あらすじをまとめるだけでも息切れしそうな第三巻。もりあがってまいりました。相変わらずえらい目に遭い続けの武蔵だが、自業自得な面もあるし本人が望んでしていることでもあるのでいいとして、不幸なのは朱実だろう。でもちっとも同情できないのは、思い込みの激しさのためか。この女無理だわーと思ってしまう。だからってお通がいいかと言えばそうではなくて、この女も無理。デモデモダッテでウザイ。二人とも思い込み激しすぎ。武蔵はお通を思い出してもやもやしたりしてるので、実は両想いと言ってもいいのかもしれないが、何しろ武蔵がそっちの面で漠然としすぎていて、ちっとも話が進まない。

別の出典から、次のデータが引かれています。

/-- R182, R190, R277, R308, R366, R372 to R374, R377, R409: requests of other packages are performed at their homes and answered once, and tags retire. A
response brings its data, or that it failed, to every part of an access that waits for its tag; one for an engine command is that command's, as
`CommandRecords` says. A write puts its bytes at their homes, and no clean copy of the home die keeps old ones. An atomic performs the
operations of its lanes one after another on one old value, with nothing between, and answers each with the value it found.

How several atomics of one request are written, and the marks a home sets, are log 20. -/
def Obligations.FabricTransactions : Prop :=
  (∀ (s : State), (∀ m ∈ s.fabric.inq, s.requestHeld m = true) → exec .remoteRequest s = .next s)
  ∧ (∀ (s : State) (m : Msg) (rest : List Msg), s.fabric.inq = m :: rest → s.requestHeld m = false → s.carrying = false →
    (∀ d ∈ s.fabric.done, ¬ (d.dst = m.src ∧ d.tag = m.tag)) →
    let answers := fun (t : State) (body : Payload) => exec .remoteRequest s = .next t ∧ t.fabric.inq = rest
      ∧ t.fabric.outq = s.fabric.outq ++ [⟨s.pkgId, m.src, m.tag, body⟩] ∧ t.fabric.done = s.fabric.done ++ [⟨s.pkgId, m.src, m.tag, body⟩]
    (∀ pa n order scope bulk, m.body = .read pa n order scope bulk → ∃ t,
      answers t (if s.noRemote pa n false then .error else s.homeRead pa n bulk) ∧ t.mem = s.mem)
    ∧ (∀ pa n bulk, isWindow pa = false → s.homeRead pa n bulk = .data ((List.range n).map (fun i => s.homeByte (pa + i))) bulk
        ((List.range n).filter (fun i => s.poison.contains ((pa + i) / 32))))
    ∧ (∀ pa bs order scope bulk bad, m.body = .write pa bs order scope bulk bad → ∃ t, answers t .ack
      ∧ (s.noRemote pa bs.length true = true → t.mem = s.mem ∧ t.reports = s.reports ++ [.postedError m.tag])
      ∧ (s.noRemote pa bs.length true = false → pa + bs.length ≤ 0x8000000000 →
        (∀ i b, bs[i]? = some (some b) → t.homeByte (pa + i) = b ∧ ∀ c, dieOf c = homeDie (pa + i) →
          (∀ k ∈ clusterCols (clusterOf c), ∀ x, s.slice? k ((pa + i) / 32) = some x → x.dirty.getLsbD ((pa + i) % 32) = false) →
          t.viewByte c (pa + i) = b)
        ∧ (∀ a, (∀ i b, bs[i]? = some (some b) → a ≠ pa + i) → t.homeByte a = s.homeByte a)
        ∧ (Memory.wf s.mem → Memory.wf t.mem)))
    ∧ (∀ kind pa ops order scope, m.body = .atomic kind pa ops order scope →
      let n := atomWidth kind
      (s.noRemote pa n true = true → ∃ t, answers t .error ∧ t.mem = s.mem)
      ∧ (s.noRemote pa n true = false → pa + n ≤ 0x8000000000 → pa % 32 + n ≤ 32 → 0 < n →
        (s.poison.contains (pa / 32) = true → ∃ t, answers t .poisoned ∧ t.mem = s.mem)
        ∧ (s.poison.contains (pa / 32) = false →
          let run := atomRun kind (leNat ((List.range n).map (fun i => s.homeByte (pa + i)))) ops
          ∃ t, answers t (.data (run.1.flatMap (leBytes n)) false [])
            ∧ (run.2.2 = false → t.mem = s.mem)
            ∧ (run.2.2 = true → ∀ a, t.homeByte a = if pa ≤ a ∧ a < pa + n then BitVec.ofNat 8 (run.2.1 / 256 ^ (a - pa)) else s.homeByte a)))))
  ∧ (∀ (kind : AtomKind) (old : Nat), atomRun kind old [] = ([], old, false)
    ∧ ∀ l o, let q := atomRun kind old l
      atomRun kind old (l ++ [o]) = (q.1 ++ [q.2.1], (atomResult kind o.1 o.2 q.2.1).getD q.2.1, q.2.2 || (atomResult kind o.1 o.2 q.2.1).isSome))
  ∧ (∀ (s : State) (m d : Msg) (rest : List Msg), s.fabric.inq = m :: rest → s.requestHeld m = false → s.carrying = false →
    s.fabric.done.find? (fun x => x.dst == m.src && x.tag == m.tag) = some d → ∃ t, exec .remoteRequest s = .next t ∧ t.mem = s.mem
      ∧ t.fabric.outq = s.fabric.outq ++ [d] ∧ t.fabric.done = s.fabric.done)
  ∧ (∀ (s : State), s.fabric.respq = [] → exec .remoteResponse s = .next s)
  ∧ (∀ (s : State) (m : Msg) (rest : List Msg), s.fabric.respq = m :: rest → (∀ l ∈ s.fabric.live, l.tag ≠ m.tag) →
    exec .remoteResponse s = .next (s.modFab (fun f => { f with respq := rest })))
  ∧ (∀ (s : State) (m : Msg) (rest : List Msg), s.fabric.respq = m :: rest → (∃ l ∈ s.fabric.live, l.tag = m.tag) → m.tag < s.fabric.nextTag →
    ∃ t, exec .remoteResponse s = .next t ∧ t.fabric.respq = rest ∧ ∀ l ∈ t.fabric.live, l.tag ≠ m.tag)
  ∧ (∀ (s : State) (m : Msg) (rest : List Msg), s.fabric.respq = m :: rest → (∃ l ∈ s.fabric.live, l.tag = m.tag) →
    let brought : RData := match m.body with
      | .data bs _ bad => .bytes bs bad
      | .poisoned => .poisoned
      | _ => .failed
    let seen := fun (w : RWait) => w.accs.map (fun a => (a.lane, a.dX, a.dIdx, a.parts.map (fun p => (p.tag, p.off, p.len, p.got))))
    let filled := fun (w : RWait) => w.accs.map (fun a => (a.lane, a.dX, a.dIdx, a.parts.map (fun p =>
      (p.tag, p.off, p.len, if p.tag = m.tag ∧ p.got = none ∧ p.len ≠ 0 then some brought else p.got))))
    ∃ t, exec .remoteResponse s = .next t
      ∧ (∀ c w, (s.cc c).wait = some w → ∃ v, (t.cc c).wait = some v ∧ seen v = filled w)
      ∧ (∀ n slot d, slot < 2 → s.deal? n slot = some d → ∃ d2, t.deal? n slot = some d2
          ∧ d2.pend.map (fun p => (p.trick, p.pos, seen p.wait)) = d.pend.map (fun p => (p.trick, p.pos, filled p.wait))))
  ∧ (∀ (s : State) (m : Msg) (rest : List Msg) (n : Nat) (q : Cmd) (k : CmdTag), s.fabric.respq = m :: rest → (∃ l ∈ s.fabric.live, l.tag = m.tag) →
    s.carrying = false → s.owedTag m.tag = false → (∀ c w, (s.cc c).wait = some w → w.awaits m.tag = false) →
    (∀ i slot d, s.deal? i slot = some d → ∀ p ∈ d.pend, p.wait.awaits m.tag = false) →
    (s.cores.flatMap (fun e => (e.2.copyq ++ e.2.matrix.cmds).map (fun y => (e.1, y)))).filter (fun e => e.2.tags.any (fun y => y.tag == m.tag)) = [(n, q)] →
    q.tags.find? (fun y => y.tag == m.tag) = some k →
    exec .remoteResponse s = .next (((s.modFab (fun f => { f with respq := rest })).retireTag m.src m.tag).feedCmd n q k m))
  ∧ (∀ (s : State) (src tag : Nat), ((src, tag) ∉ s.fabric.retiring → exec (.tagRetirement src tag) s = .next s)
    ∧ ((src, tag) ∈ s.fabric.retiring →
      let left := s.fabric.inq.filter (fun d => !(d.src == src && d.tag == tag))
      let staged := (left.map (fun m => m.bytes + 16)).sum
      exec (.tagRetirement src tag) s = .next (s.modFab (fun f =>
        { f with retiring := f.retiring.filter (fun r => r != (src, tag)), inq := left,
                 done := f.done.filter (fun d => !(d.dst == src && d.tag == tag)),
                 hold := if 6 * 2 ^ 20 < staged then true else if staged < 4 * 2 ^ 20 then false else f.hold }))))
  ∧ (∀ (s : State) (dst : Nat), (s.fabric.retire.find? (fun r => r.1 == dst) = none → exec (.tagRetireTimeout dst) s = .next s)
    ∧ (∀ since tags, s.fabric.retire.find? (fun r => r.1 == dst) = some (dst, since, tags) →
      (s.tick < since + 200000 → exec (.tagRetireTimeout dst) s = .next s)
      ∧ (since + 200000 ≤ s.tick → s.carrying = false → ∃ t, exec (.tagRetireTimeout dst) s = .next t
        ∧ t.fabric.outq = s.fabric.outq ++ [⟨s.pkgId, dst, 0, .retire tags⟩] ∧ ∀ r ∈ t.fabric.retire, r.1 ≠ dst)))
  ∧ (∀ (s : State) (n id : Nat) (c : Cmd) (since : Nat), s.noteRoutes.cmd? n id = some c → c.noRoute = some since →
    exec (.engineRouteTimeout n id) s = .next (if since + 10000000 ≤ s.tick then s.noteRoutes.failCmd n c 5 else s.noteRoutes))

どころか始まりもしていない。その上自分にあからさまな好意を向けてきている女がいるというのに、話すら聞いていない。この辺はいっそ笑える。おまけにライバル佐々木小次郎との邂逅で、男女の機微など更に遠のくことは必至。その件辺りで興味があるとすれば、いつ武蔵が童貞じゃなくなるかくらいか。武者修行の方は事件もありつつやっと吉岡と果し合い。この吉岡がまあド最低で、朱実に同情はしてないがこいつはボロボロになればいい。
三角関係、因縁の対決、終生のライバルとの邂逅、行方不明の友人、その母との確執、自分が零落させた男の息子、遥か高みにいる人達、その高みから降りて来る謎の宇宙j
月9ドラマもかくやのジェットコースター展開ながら、肝心の沢庵マダー?で次巻に続く。こりゃあかん。